Action item =>
Among the entries below, find each line with "notFixedWord" and show it.

Extracted entries =>

Segment Open

-- ==== Sys2Proof/Tests/Slice0.lean ====
section
/-! SUPPORT. The model's own tests: every constructor's word written out bit by bit from R72 and R75, the WellFormed
checks, one-step vectors from spec/95_test_vectors.md (their ids are in the comments), and a witness for the hypotheses of
every obligation. -/

namespace Sys2Proof.Tests

set_option Elab.async false

open Sys2Proof.Machine

/-! ### Helpers -/

/-- The start state of 95_test_vectors.md with some registers set. -/
def regs (l : List (Nibble × Byte)) : State := l.foldl (fun s p => s.setV p.1 p.2) State.reset

/-- A state under other quirks. -/
def quirk (f : Quirks → Quirks) (s : State) : State := { s with cfg := { s.cfg with q := f s.cfg.q } }

/-- A state under other open parameters. -/
def params (f : Params → Params) (s : State) : State := { s with cfg := { s.cfg with params := f s.cfg.params } }

/-- A state with some bytes stored. -/
def bytes (l : List (Addr × Byte)) (s : State) : State := l.foldl (fun s p => s.writeByte p.1 p.2) s

/-- A state with some logical pixels lit. -/
def light (l : List (Nat × Nat)) (s : State) : State := l.foldl (fun s p => s.setOn p.1 p.2) s

/-- A state in another resolution mode. -/
def inMode (m : ResMode) (s : State) : State := s.setMode m

/-- One step on the word placed at `pc`, and what a question about the next state answers. -/
def after {α : Type} (s : State) (w : Nat) (f : State → α) : Option α :=
  match step (s.withFetchWord 16 w) with
  | .next t => some (f t)
  | .fault _ => none
  | .refused _ => none

/-- One event, and what a question about the next state answers. -/
def afterEvent {α : Type} (s : State) (e : Event) (f : State → α) : Option α :=
  match fire e s with
  | .next t => some (f t)
  | .fault _ => none
  | .refused _ => none

/-- Which of some logical pixels are lit. -/
def litOf (l : List (Nat × Nat)) (t : State) : List Bool := l.map (fun p => t.pixOn p.1 p.2)

/-- A metadata record with the quirks of Q0. -/
def record (ips : Nat) : Metadata :=
  ⟨false, .vx, .v0, .clip, false, false, false, ips, defaultParams⟩

/-! ### Decoding: one word of every row, bit by bit (R72, R75) -/

theorem test_decode_cls : decode 0b0000000011100000#16 = .ok (.cls) := by decide
theorem test_decode_ret : decode 0b0000000011101110#16 = .ok (.ret) := by decide
theorem test_decode_scd : decode 0b0000000011001111#16 = .ok (.scd 0xF#4) := by decide
theorem test_decode_scr : decode 0b0000000011111011#16 = .ok (.scr) := by decide
theorem test_decode_scl : decode 0b0000000011111100#16 = .ok (.scl) := by decide
theorem test_decode_low : decode 0b0000000011111110#16 = .ok (.low) := by decide
theorem test_decode_high : decode 0b0000000011111111#16 = .ok (.high) := by decide
theorem test_decode_hires64 : decode 0b0000001000110000#16 = .ok (.hires64) := by decide
theorem test_decode_sys : decode 0b0000001000110001#16 = .ok (.sys 0x231#12) := by decide
theorem test_decode_jp : decode 0b0001101010111100#16 = .ok (.jp 0xABC#12) := by decide
theorem test_decode_call : decode 0b0010001100000000#16 = .ok (.call 0x300#12) := by decide
theorem test_decode_seImm : decode 0b0011101000000101#16 = .ok (.seImm 0xA#4 0x05#8) := by decide
theorem test_decode_sneImm : decode 0b0100101000000101#16 = .ok (.sneImm 0xA#4 0x05#8) := by decide
theorem test_decode_seReg : decode 0b0101000100100000#16 = .ok (.seReg 0x1#4 0x2#4) := by decide
theorem test_decode_ldImm : decode 0b0110101001111101#16 = .ok (.ldImm 0xA#4 0x7D#8) := by decide
theorem test_decode_addImm : decode 0b0111000100000101#16 = .ok (.addImm 0x1#4 0x05#8) := by decide
theorem test_decode_ldReg : decode 0b1000000100100000#16 = .ok (.ldReg 0x1#4 0x2#4) := by decide
theorem test_decode_or : decode 0b1000111100100001#16 = .ok (.or 0xF#4 0x2#4) := by decide
theorem test_decode_and : decode 0b1000000100100010#16 = .ok (.and 0x1#4 0x2#4) := by decide
theorem test_decode_xor : decode 0b1000000111110011#16 = .ok (.xor 0x1#4 0xF#4) := by decide
theorem test_decode_addReg : decode 0b1000101010110100#16 = .ok (.addReg 0xA#4 0xB#4) := by decide
theorem test_decode_sub : decode 0b1000000100100101#16 = .ok (.sub 0x1#4 0x2#4) := by decide
theorem test_decode_shr : decode 0b1000000100100110#16 = .ok (.shr 0x1#4 0x2#4) := by decide
theorem test_decode_subn : decode 0b1000000100100111#16 = .ok (.subn 0x1#4 0x2#4) := by decide
theorem test_decode_shl : decode 0b1000000100101110#16 = .ok (.shl 0x1#4 0x2#4) := by decide
theorem test_decode_sneReg : decode 0b1001000100100000#16 = .ok (.sneReg 0x1#4 0x2#4) := by decide
theorem test_decode_ldI : decode 0b1010001011110000#16 = .ok (.ldI 0x2F0#12) := by decide
theorem test_decode_jpV0 : decode 0b1011001000010000#16 = .ok (.jpV0 0x210#12) := by decide
theorem test_decode_rnd : decode 0b1100000100001111#16 = .ok (.rnd 0x1#4 0x0F#8) := by decide
theorem test_decode_drw : decode 0b1101000000010101#16 = .ok (.drw 0x0#4 0x1#4 0x5#4) := by decide
theorem test_decode_skp : decode 0b1110000110011110#16 = .ok (.skp 0x1#4) := by decide
theorem test_decode_sknp : decode 0b1110000110100001#16 = .ok (.sknp 0x1#4) := by decide
theorem test_decode_ldVxDT : decode 0b1111010100000111#16 = .ok (.ldVxDT 0x5#4) := by decide
theorem test_decode_ldVxK : decode 0b1111000100001010#16 = .ok (.ldVxK 0x1#4) := by decide
theorem test_decode_ldDTVx : decode 0b1111010100010101#16 = .ok (.ldDTVx 0x5#4) := by decide
theorem test_decode_ldSTVx : decode 0b1111001000011000#16 = .ok (.ldSTVx 0x2#4) := by decide
theorem test_decode_addI : decode 0b1111000100011110#16 = .ok (.addI 0x1#4) := by decide
theorem test_decode_ldF : decode 0b1111001100101001#16 = .ok (.ldF 0x3#4) := by decide
theorem test_decode_ldHF : decode 0b1111001100110000#16 = .ok (.ldHF 0x3#4) := by decide
theorem test_decode_ldB : decode 0b1111001000110011#16 = .ok (.ldB 0x2#4) := by decide
theorem test_decode_storeRegs : decode 0b1111001001010101#16 = .ok (.storeRegs 0x2#4) := by decide
theorem test_decode_loadRegs : decode 0b1111111101100101#16 = .ok (.loadRegs 0xF#4) := by decide

/-- The unrecognized words of 95_test_vectors.md 2.1 (R76). -/
theorem test_decode_unrecognized :
    [0x5121#16, 0x8128#16, 0x812F#16, 0x9121#16, 0xE19F#16, 0xF175#16, 0xF000#16].all
      (fun w => decide (decode w = .error (.unrecognized w))) = true := by decide +kernel

theorem test_decode_too_short : decodeBytes [0x60#8] = .error .tooShort := by decide

/-- The byte at the lower address is bits 15 to 8 (R53). -/
theorem test_decode_bytes : decodeBytes [0x6A#8, 0x7D#8, 0x01#8] = .ok (.ldImm 0xA#4 0x7D#8, [0x01#8]) := by decide

theorem test_decode_table_word : decodeTableWord 16 0xD015 = some (.drw 0x0#4 0x1#4 0x5#4) := by decide

/-! ### WellFormed: each check refuses an ill-formed term -/

/-- `notScdWord`: 00C7 is SCD, never SYS. -/
theorem test_sys_of_scd_word_refused : (Instr.sys 0x0C7#12).wellFormed = false ∧ notFixedWord 0x0C7#12 = true := by decide

/-- `notFixedWord`: the seven fixed family-0 words are never SYS. -/
theorem test_sys_of_fixed_word_refused :
    [0x0E0#12, 0x0EE#12, 0x0FB#12, 0x0FC#12, 0x0FE#12, 0x0FF#12, 0x230#12].all
      (fun a => !(Instr.sys a).wellFormed && notScdWord a) = true := by decide

theorem test_sys_wellFormed : (Instr.sys 0x0FD#12).wellFormed = true ∧ (Instr.sys 0x000#12).wellFormed = true := by decide

/-! ### Control flow (95_test_vectors.md 2.2) -/

/-- CF1 -/
theorem test_jp :
    after State.reset 0x1ABC State.pc = some 0xABC#12 := by decide +kernel
/-- CF2 -/
theorem test_call_wraps :
    after (State.reset.setPc 0xFFE#12) 0x2300 (fun t => (t.stack, t.pc)) = some ([0x000#12], 0x300#12) := by decide +kernel
/-- CF3 -/
theorem test_ret_underflow :
    after State.reset 0x00EE (fun t => (t.pc, t.stack, t.underflowSeen, t.underflowCount, t.running)) =
      some (0x200#12, [], true, 1, true) := by decide +kernel
/-- CF4; the head of the list is the top -/
theorem test_ret_pops :
    after (State.reset.setStack [0x30A#12, 0x202#12]) 0x00EE (fun t => (t.pc, t.stack)) = some (0x30A#12, [0x202#12]) := by decide +kernel
/-- CF5 -/
theorem test_se_imm_wraps :
    after ((regs [(0xA#4, 0x05#8)]).setPc 0xFFC#12) 0x3A05 State.pc = some 0x000#12 := by decide +kernel
/-- CF6 -/
theorem test_se_imm_differs :
    after (regs [(0xA#4, 0x06#8)]) 0x3A05 State.pc = some 0x202#12 := by decide +kernel
/-- CF7 -/
theorem test_sne_imm_equal :
    after (regs [(0xA#4, 0x05#8)]) 0x4A05 State.pc = some 0x202#12 := by decide +kernel
/-- CF8 -/
theorem test_sne_imm_differs :
    after (regs [(0xA#4, 0x06#8)]) 0x4A05 State.pc = some 0x204#12 := by decide +kernel
/-- CF9 -/
theorem test_se_reg :
    after (regs [(1#4, 7#8), (2#4, 7#8)]) 0x5120 State.pc = some 0x204#12 := by decide +kernel
/-- CF10 -/
theorem test_unrecognized_is_fatal :
    after (regs [(1#4, 7#8), (2#4, 7#8)]) 0x5121 (fun t => (t.fault, t.pc, t.running)) =
      some (some ⟨0x200#12, 0x5121#16⟩, 0x202#12, false) := by decide +kernel
/-- CF11 -/
theorem test_sne_reg :
    after (regs [(1#4, 7#8), (2#4, 8#8)]) 0x9120 State.pc = some 0x204#12 := by decide +kernel
/-- CF12 -/
theorem test_sne_reg_same :
    after (regs [(1#4, 7#8)]) 0x9110 State.pc = some 0x202#12 := by decide +kernel
/-- CF13 -/
theorem test_jp_v0 :
    after (regs [(0#4, 4#8), (2#4, 0x10#8)]) 0xB210 State.pc = some 0x214#12 := by decide +kernel
/-- CF14 -/
theorem test_jp_vx :
    after (quirk (fun q => { q with jumpSource := .vx }) (regs [(0#4, 4#8), (2#4, 0x10#8)])) 0xB210 State.pc =
      some 0x220#12 := by decide +kernel
/-- CF17 -/
theorem test_sys_is_fatal :
    after (State.reset.setPc 0x300#12) 0x0123 (fun t => (t.fault, t.pc, t.running)) =
      some (some ⟨0x300#12, 0x0123#16⟩, 0x302#12, false) := by decide +kernel
/-- CF18 -/
theorem test_fetch_wraps :
    (match step (bytes [(0xFFF#12, 0x12#8)] (State.reset.setPc 0xFFF#12)) with
      | .next t => some t.pc
      | .fault _ => none
      | .refused _ => none) = some 0x2F0#12 := by decide +kernel

/-! ### Register, arithmetic, logic, shift, random (2.3) -/

/-- A1 -/
theorem test_ld_imm :
    after State.reset 0x6A7D (fun t => t.getV 0xA#4) = some 0x7D#8 := by decide +kernel
/-- A2 -/
theorem test_add_imm_no_flag :
    after (regs [(1#4, 0xFE#8), (0xF#4, 7#8)]) 0x7105 (fun t => (t.getV 1#4, t.getV 0xF#4)) = some (3#8, 7#8) := by decide +kernel
/-- A3 -/
theorem test_add_imm_vf :
    after (regs [(0xF#4, 0xFF#8)]) 0x7F01 (fun t => t.getV 0xF#4) = some 0#8 := by decide +kernel
/-- A4 -/
theorem test_ld_reg :
    after (regs [(2#4, 0x42#8)]) 0x8120 (fun t => (t.getV 1#4, t.getV 2#4)) = some (0x42#8, 0x42#8) := by decide +kernel
/-- A5, quirk off -/
theorem test_or :
    after (regs [(1#4, 0x0F#8), (2#4, 0xF0#8), (0xF#4, 1#8)]) 0x8121 (fun t => (t.getV 1#4, t.getV 0xF#4)) =
      some (0xFF#8, 1#8) := by decide +kernel
/-- A6, quirk on: the result is lost -/
theorem test_or_vf_lost :
    after (quirk (fun q => { q with logicClearsVF := true }) (regs [(0xF#4, 0x0F#8), (2#4, 0xF0#8)])) 0x8F21
      (fun t => t.getV 0xF#4) = some 0#8 := by decide +kernel
/-- A8 -/
theorem test_and :
    after (regs [(1#4, 0x3C#8), (2#4, 0x0F#8)]) 0x8122 (fun t => t.getV 1#4) = some 0x0C#8 := by decide +kernel
/-- A7, quirk on: the old VF was the operand -/
theorem test_xor_old_vf :
    after (quirk (fun q => { q with logicClearsVF := true }) (regs [(1#4, 0xFF#8), (0xF#4, 0x0F#8)])) 0x81F3
      (fun t => (t.getV 1#4, t.getV 0xF#4)) = some (0xF0#8, 0#8) := by decide +kernel
/-- A14 -/
theorem test_add_reg_vf_is_carry :
    after (regs [(0xF#4, 0xFF#8), (1#4, 2#8)]) 0x8F14 (fun t => (t.getV 0xF#4, t.getV 1#4)) = some (1#8, 2#8) := by decide +kernel
/-- A12 -/
theorem test_add_reg_no_carry :
    after (regs [(1#4, 0x80#8), (2#4, 0x7F#8), (0xF#4, 1#8)]) 0x8124 (fun t => (t.getV 1#4, t.getV 0xF#4)) =
      some (0xFF#8, 0#8) := by decide +kernel
/-- A16 -/
theorem test_sub_borrow :
    after (regs [(1#4, 0x10#8), (2#4, 0x20#8)]) 0x8125 (fun t => (t.getV 1#4, t.getV 0xF#4)) = some (0xF0#8, 0#8) := by decide +kernel
/-- A17 -/
theorem test_sub_equal :
    after (regs [(1#4, 0x20#8), (2#4, 0x20#8)]) 0x8125 (fun t => (t.getV 1#4, t.getV 0xF#4)) = some (0#8, 1#8) := by decide +kernel
/-- A21 -/
theorem test_subn :
    after (regs [(1#4, 0x10#8), (2#4, 0x20#8)]) 0x8127 (fun t => (t.getV 1#4, t.getV 0xF#4)) = some (0x10#8, 1#8) := by decide +kernel
/-- A22 -/
theorem test_subn_borrow :
    after (regs [(1#4, 0x20#8), (2#4, 0x10#8)]) 0x8127 (fun t => (t.getV 1#4, t.getV 0xF#4)) = some (0xF0#8, 0#8) := by decide +kernel
/-- A23 -/
theorem test_shr_vx :
    after (regs [(1#4, 0x7D#8), (2#4, 0xFF#8)]) 0x8126 (fun t => (t.getV 1#4, t.getV 2#4, t.getV 0xF#4)) =
      some (0x3E#8, 0xFF#8, 1#8) := by decide +kernel
/-- A28 -/
theorem test_shr_vy :
    after (quirk (fun q => { q with shiftSource := .vy }) (regs [(0xF#4, 5#8), (1#4, 0xAA#8)])) 0x81F6
      (fun t => (t.getV 1#4, t.getV 0xF#4)) = some (2#8, 1#8) := by decide +kernel
/-- A29 -/
theorem test_shl_vx :
    after (regs [(1#4, 0x81#8)]) 0x812E (fun t => (t.getV 1#4, t.getV 0xF#4)) = some (2#8, 1#8) := by decide +kernel
/-- A31 -/
theorem test_shl_vf :
    after (regs [(0xF#4, 0x80#8)]) 0x8FFE (fun t => t.getV 0xF#4) = some 1#8 := by decide +kernel
/-- A33: whatever the byte drawn is, `nn = 00` gives 00. -/
theorem test_rnd_masked (b : Byte) : b &&& 0x00#8 = 0x00#8 ∧
    after (regs [(1#4, 9#8)]) 0xC100 (fun t => (t.pc, t.draws)) = some (0x202#12, 1) := ⟨by simp, by decide +kernel⟩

Segment Closed

Solution to the exercise =>
theorem test_sys_of_scd_word_refused : (Instr.sys 0x0C7#12).wellFormed = false ∧ notFixedWord 0x0C7#12 = true := by decide
/-- `notFixedWord`: the seven fixed family-0 words are never SYS. -/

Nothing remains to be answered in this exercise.